Task brief: Copy every line in the records below that contains the word "first".

Source information:
⟨
-- ==== Sys2Proof/Machine/State.lean ====
section
/-! DEFINITION. The state of the block as plain data, one record per block of the part, and the state after
reset. A time that runs is held as the reading of the time base `State.now` at which it began (log 2). -/

namespace Sys2Proof.Machine

/-- The station modes (R154). -/
inductive Mode where
  | start
  | joining
  | active
  | draining
  | idle
  | stopped
  deriving DecidableEq, Repr

/-- The alert levels (R115). -/
inductive Level where
  | none
  | attn
  | stop
  deriving DecidableEq, Repr

/-- The alert causes in use (R116). -/
inductive Cause where
  | staleCradle
  | blocked
  | gaugeSilent
  | miss
  | stray
  | pitchSlip
  | passedClaim
  | prematureRemoval
  | removalOverdue
  | overspeed
  | holdOverrun
  | noticeLost
  | missRun
  | gateStuck
  | busFault
  | duplicate
  | profileBad
  deriving DecidableEq, Repr

/-- A cause record; its level and type follow from the cause (R115). -/
structure Record where
  cause : Cause
  param : BitVec 12
  stamp : BitVec 12
  deriving DecidableEq, Repr

/-- The Pitch Tracker (R1). -/
structure Tracker where
  /-- the gauge tag, `none` while unsynced -/
  p : Option Tag
  /-- the high-water tag -/
  h : Option Tag
  announceExpected : Bool
  /-- the unannounced-pitch count, 0..255 -/
  unannounced : Nat
  /-- the condition GAUGE-SILENT -/
  gaugeSilent : Bool
  /-- the hold reason BLOCKED -/
  holdBlocked : Bool
  /-- the hold reason STOP -/
  holdStop : Bool
  /-- the model's own: another party marks HOLD (log 4) -/
  holdOthers : Bool
  /-- the level read on HOLD is marked -/
  holdRead : Bool
  /-- the coast count, 0..4095 -/
  coast : Nat
  deriving DecidableEq, Repr

/-- A recipe record with its translated band (R17). -/
structure Recipe where
  low : Nat
  high : Nat
  gradeMask : BitVec 8
  acceptHead : Bool
  acceptBent : Bool
  /-- N, the bunch count -/
  n : Nat
  /-- S, the spread limit; 255 is no limit -/
  s : Nat
  /-- Q, the quota; 0 is unlimited -/
  q : Nat
  fallback : Bool
  /-- the state: OPEN (false) or EXHAUSTED -/
  exhausted : Bool
  made : Nat
  inProgress : Nat
  deriving DecidableEq, Repr

/-- The round states (R30). -/
inductive Round where
  | idle
  | bidding
  | lost
  | won
  deriving DecidableEq, Repr

/-- The chosen candidate of an open round (R30). -/
structure Candidate where
  kind : RoundKind
  stem : Stem
  cradle : Cradle
  recipe : Nat
  opening : Bool
  bid : Nat
  deriving DecidableEq, Repr

/-- The Claim Unit (R30). -/
structure ClaimUnit where
  round : Round
  chosen : Option Candidate
  /-- the model's own: the round is LOST because its start was given up (R41, log 8) -/
  gaveUp : Bool
  deriving DecidableEq, Repr

/-- The Re-offer List (R101); `sending` is the tag of the entry being sent. -/
structure ReofferList where
  entries : List Stem
  sending : Option Tag
  deriving DecidableEq, Repr

/-- A won claim: an entry of the spec's pending queue (R81). -/
structure Claim where
  stem : Stem
  cradle : Cradle
  kind : RoundKind
  deriving DecidableEq, Repr

/-- The window states of a falling entry (R81). -/
inductive Window where
  | waiting
  | opened
  deriving DecidableEq, Repr

/-- A released stem not yet seen to land or miss (R81). -/
structure Falling where
  claim : Claim
  fireTime : Nat
  window : Window
  deriving DecidableEq, Repr

/-- A drop beam with its blocked timer (R81). -/
structure Beam where
  blocked : Bool
  /-- when the running timer began; `none` is stopped -/
  timer : Option Nat
  /-- GATE-STUCK has been raised for this blocked spell -/
  stuckRaised : Bool
  deriving DecidableEq, Repr

/-- The Drop Controller (R81). -/
structure DropController where
  /-- the pending queue, head first -/
  claims : List Claim
  /-- the falling list, oldest first -/
  falling : List Falling
  missRun : Nat
  /-- the gate output: off, or the time of the fire that began the pulse -/
  gate : Option Nat
  diverter : Cradle
  gateLock : Bool
  beamA : Beam
  beamB : Beam
  deriving DecidableEq, Repr

/-- The cradle states (R56). -/
inductive CradleState where
  | absent
  | stale
  | empty
  | filling
  | closing
  | complete
  deriving DecidableEq, Repr

/-- A landed stem on a cradle's stack (R57). -/
structure Landed where
  tag : Tag
  length : Length
  grade : Grade
  kind : RoundKind
  verified : Bool
  deriving DecidableEq, Repr

/-- A cradle's envelope: the least and the greatest length (R59). -/
structure Envelope where
  least : Nat
  greatest : Nat
  deriving DecidableEq, Repr

/-- The completion types of a COMPLETE cradle (R56). -/
inductive Completion where
  | full
  | short
  deriving DecidableEq, Repr

/-- A cradle record (R56). -/
structure CradleRec where
  state : CradleState
  recipe : Option Nat
  /-- the landed stems, the most recent first -/
  stack : List Landed
  committed : Nat
  envelope : Option Envelope
  /-- when the removal timer last began a count from 0; `none` is stopped -/
  removal : Option Nat
  completion : Option Completion
  deriving DecidableEq, Repr

/-- The Cradle Manager (R56, R78). -/
structure CradleManager where
  cradleA : CradleRec
  cradleB : CradleRec
  /-- the condition BLOCKED as last worked out -/
  blocked : Bool
  deriving DecidableEq, Repr

/-- The Alert Controller (R115). -/
structure AlertController where
  current : Option Record
  saved : Option Record
  /-- the level-1 pending set, in code order -/
  pend1 : List Record
  /-- the level-2 pending set, in code order -/
  pend2 : List Record
  savedMode : Option Mode
  /-- the REFUSE pulse: off, or when it began -/
  refuse : Option Nat
  deriving DecidableEq, Repr

/-- How a bunch closed, as a BUNCH notice says it (12.1). -/
inductive BunchEnd where
  | full
  | short
  | abandoned
  deriving DecidableEq, Repr

/-- The fields of a BUNCH notice after the station number (R167 to R169). -/
structure Bunch where
  cradle : Cradle
  recipe : Nat
  completion : BunchEnd
  count : Nat
  least : Nat
  greatest : Nat
  mean : Nat
  reoffered : Nat
  unverified : Nat
  made : Nat
  deriving DecidableEq, Repr

/-- The fields of a JOIN notice after the station number (R172). -/
structure JoinFields where
  distance : Nat
  span : Nat
  recipeCount : Nat
  fallback : Bool
  holdWhenBlocked : Bool
  holdOnStop : Bool
  reoffer : Bool
  deriving DecidableEq, Repr

/-- The body of a STATUS frame (R175 to R178, 12.2); `refused` is the body of a refused answer (R173). -/
inductive StatusBody where
  | refused
  | mode (mode : Mode) (level : Level) (p h : Option Tag) (claims falling reoffers : Nat) (lost : Bool)
  | cradleMain (state : CradleState) (recipe : Option Nat) (completion : Option Completion)
      (landed committed : Nat) (envelope : Option Envelope)
  | cradleTop (top : Option Landed)
  | recipe (low high n : Nat) (exhausted fallback : Bool) (made inProgress : Nat)
  | alertMain (current : Option Record) (marks1 marks2 : List Bool)
  | alertPart (pending : Record)
  deriving DecidableEq, Repr

/-- A notice waiting in the notice queue (R149). An ALERT carries nothing until its frame starts (R151). -/
inductive Notice where
  | bunch (fields : Bunch)
  | quota (recipe made : Nat)
  | alert
  | join (fields : JoinFields)
  | conflict
  | status (topic : Fin 16) (body : StatusBody)
  deriving DecidableEq, Repr

/-- A frame this station sends, with its field values as fixed at its start mark (12.1). -/
inductive Frame where
  | claim (kind : RoundKind) (tag : Tag) (bid : Nat)
  | reoffer (station : StationNo) (stem : Stem)
  | conflict (station : StationNo)
  | alert (station : StationNo) (current : Option Record) (lost : Bool)
  | bunch (station : StationNo) (fields : Bunch)
  | quota (station : StationNo) (recipe made : Nat)
  | join (station : StationNo) (fields : JoinFields)
  | status (station : StationNo) (topic : Fin 16) (body : StatusBody)
  deriving DecidableEq, Repr

/-- The receiver states (R136). -/
inductive Receiver where
  | waitingIdle
  | waitingStart
  | inFrame
  deriving DecidableEq, Repr

/-- The Line Bus Interface (R136). -/
structure LineBus where
  receiver : Receiver
  /-- the open-bit run, 0..11 -/
  openRun : Nat
  /-- the frame the transmitter drives; `none` is the transmitter IDLE -/
  tx : Option Frame
  /-- the transmit-mismatch count, 0 or 1 -/
  mismatches : Nat
  /-- the notice queue, head first -/
  notices : List Notice
  lost : Bool
  lostDuring : Bool
  resend : Bool
  announcePending : Option Nat
  claimReserve : Option Nat
  reclaimReserve : Option Nat
  deriving DecidableEq, Repr

/-- The accepted profile, as clamped (R158). The recipes stand in the Recipe Table. -/
structure Profile where
  number : StationNo
  d : Nat
  span : Nat
  tmin : Nat
  tmax : Nat
  removalLimit : Nat
  holdWhenBlocked : Bool
  holdOnStop : Bool
  reoffer : Bool
  deriving DecidableEq, Repr

/-- The profile read (R154). -/
inductive ReadState where
  | reading
  | done
  deriving DecidableEq, Repr

/-- The join timer (R154): stopped, waiting for the JOIN to be sent, or running since a time. -/
inductive JoinTimer where
  | stopped
  | waiting
  | running (since : Nat)
  deriving DecidableEq, Repr

/-- The Mode Controller (R154). -/
structure ModeController where
  mode : Mode
  profileRead : ReadState
  profile : Option Profile
  joinTimer : JoinTimer
  deriving DecidableEq, Repr

/-- The qualifier of an input pin (R182). Every level is `true` for what 12.5 names: blocked, present, pressed,
on. -/
structure Qualifier where
  /-- the level at the pin now, which the outside world sets (log 15) -/
  pin : Bool
  /-- the qualified level -/
  level : Bool
  /-- the bit times for which the pin has read other than the qualified level -/
  run : Nat
  /-- the qualified level has stood unchanged since a reset ended with it at true: a button so held makes no
  request -/
  held : Bool
  deriving DecidableEq, Repr

/-- The input pins (12.5): the qualified ones, and PITCH and DIR, which have no qualifier. HOLDN stands in the
Pitch Tracker (`holdOthers`); the bus pair is taken bit by bit through the commands of chapter 8 (log 20). -/
structure Inputs where
  pins : Pins Qualifier
  /-- the level at PITCH now -/
  pitch : Bool
  /-- the level of PITCH at the last bit time, against which a leading edge is one (R4) -/
  pitchSeen : Bool
  /-- the level at DIR now: true is forward -/
  dir : Bool
  deriving DecidableEq, Repr

/-- The whole block: its eight blocks, its input pins, its time base, whether RESETN holds it, and the commands
waiting. -/
structure State where
  ptr : Tracker
  rct : List Recipe
  clu : ClaimUnit
  rol : ReofferList
  drc : DropController
  crm : CradleManager
  alc : AlertController
  lbi : LineBus
  mdc : ModeController
  inputs : Inputs
  /-- the internal time base, in bit times (log 1) -/
  now : Nat
  /-- RESETN is low (R136, R182) -/
  inReset : Bool
  /-- the commands waiting, first in, first out -/
  pending : List Instr
  deriving DecidableEq, Repr

/-- The faults of the machine: none. The spec gives the part no fault that stops it; its alert causes are
state of the Alert Controller (INVENTORY.md, "Faults"). -/
inductive Fault where
  deriving DecidableEq, Repr

/-- The reasons a command is refused. -/
inductive Refusal where
  /-- No meaning yet; raised by an arm of `exec` alone. Safe. No arm raises it in this package. -/
  | notModelled (mnemonic : String)
  /-- Raised by a meaning whose operand no bus can carry (`Instr.wellFormed` is false, log 6). Safe: the part
  never meets such a command. -/
  | illFormed (mnemonic : String)
  deriving DecidableEq, Repr

/-! ## Updates, one per block: the only way the operations write State -/

def State.setPtr (s : State) (x : Tracker) : State := { s with ptr := x }
def State.setRct (s : State) (x : List Recipe) : State := { s with rct := x }
def State.setClu (s : State) (x : ClaimUnit) : State := { s with clu := x }
def State.setRol (s : State) (x : ReofferList) : State := { s with rol := x }
def State.setDrc (s : State) (x : DropController) : State := { s with drc := x }
def State.setCrm (s : State) (x : CradleManager) : State := { s with crm := x }
def State.setAlc (s : State) (x : AlertController) : State := { s with alc := x }
def State.setLbi (s : State) (x : LineBus) : State := { s with lbi := x }
def State.setMdc (s : State) (x : ModeController) : State := { s with mdc := x }
def State.setInputs (s : State) (x : Inputs) : State := { s with inputs := x }
def State.setNow (s : State) (x : Nat) : State := { s with now := x }
def State.setInReset (s : State) (x : Bool) : State := { s with inReset := x }
def State.setPending (s : State) (x : List Instr) : State := { s with pending := x }

/-! ## After reset -/

/-- An ABSENT cradle: the after-reset record of a position that reads absent (R56, R62). -/
def CradleRec.absent : CradleRec :=
  { state := .absent, recipe := none, stack := [], committed := 0, envelope := none, removal := none,
    completion := none }

/-- A beam read clear when reset ends (R81). -/
def Beam.clear : Beam := { blocked := false, timer := none, stuckRaised := false }

/-- A qualifier whose first level after power-up is inactive. -/
def Qualifier.quiet : Qualifier := { pin := false, level := false, run := 0, held := false }

/-- Every input at its inactive level: beams clear, cradles absent, buttons released, KEY off, PITCH low, DIR
reverse (log 3). -/
def Inputs.quiet : Inputs :=
  let q := Qualifier.quiet
  { pins :=
      { beamA := q, beamB := q, sensorA := q, sensorB := q, pullA := q, pullB := q, finishA := q, finishB := q,
        clear := q, cancel := q, drain := q, resume := q, key := q }
    pitch := false
    pitchSeen := false
    dir := false }

/-- The machine right after a reset that found every input inactive and HOLD open (log 3), by the after-reset
tables of R1, R17, R30, R56, R81, R101, R115, R136 and R154. -/
def State.reset : State :=
  { ptr :=
      { p := none, h := none, announceExpected := false, unannounced := 0, gaugeSilent := false,
        holdBlocked := false, holdStop := false, holdOthers := false, holdRead := false, coast := 0 }
    rct := []
    clu := { round := .idle, chosen := none, gaveUp := false }
    rol := { entries := [], sending := none }
    drc :=
      { claims := [], falling := [], missRun := 0, gate := none, diverter := .a, gateLock := false,
        beamA := .clear, beamB := .clear }
    crm := { cradleA := .absent, cradleB := .absent, blocked := false }
    alc :=
      { current := none, saved := none, pend1 := [], pend2 := [], savedMode := none, refuse := none }
    lbi :=
      { receiver := .waitingIdle, openRun := 0, tx := none, mismatches := 0, notices := [], lost := false,
        lostDuring := false, resend := false, announcePending := none, claimReserve := none,
        reclaimReserve := none }
    mdc := { mode := .start, profileRead := .reading, profile := none, joinTimer := .stopped }
    inputs := .quiet
    now := 0
    inReset := false
    pending := [] }

end Sys2Proof.Machine
end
⟩
Task result:
  /-- the pending queue, head first -/
  /-- the falling list, oldest first -/
  /-- the landed stems, the most recent first -/
  /-- the notice queue, head first -/
  /-- the commands waiting, first in, first out -/
/-- A qualifier whose first level after power-up is inactive. -/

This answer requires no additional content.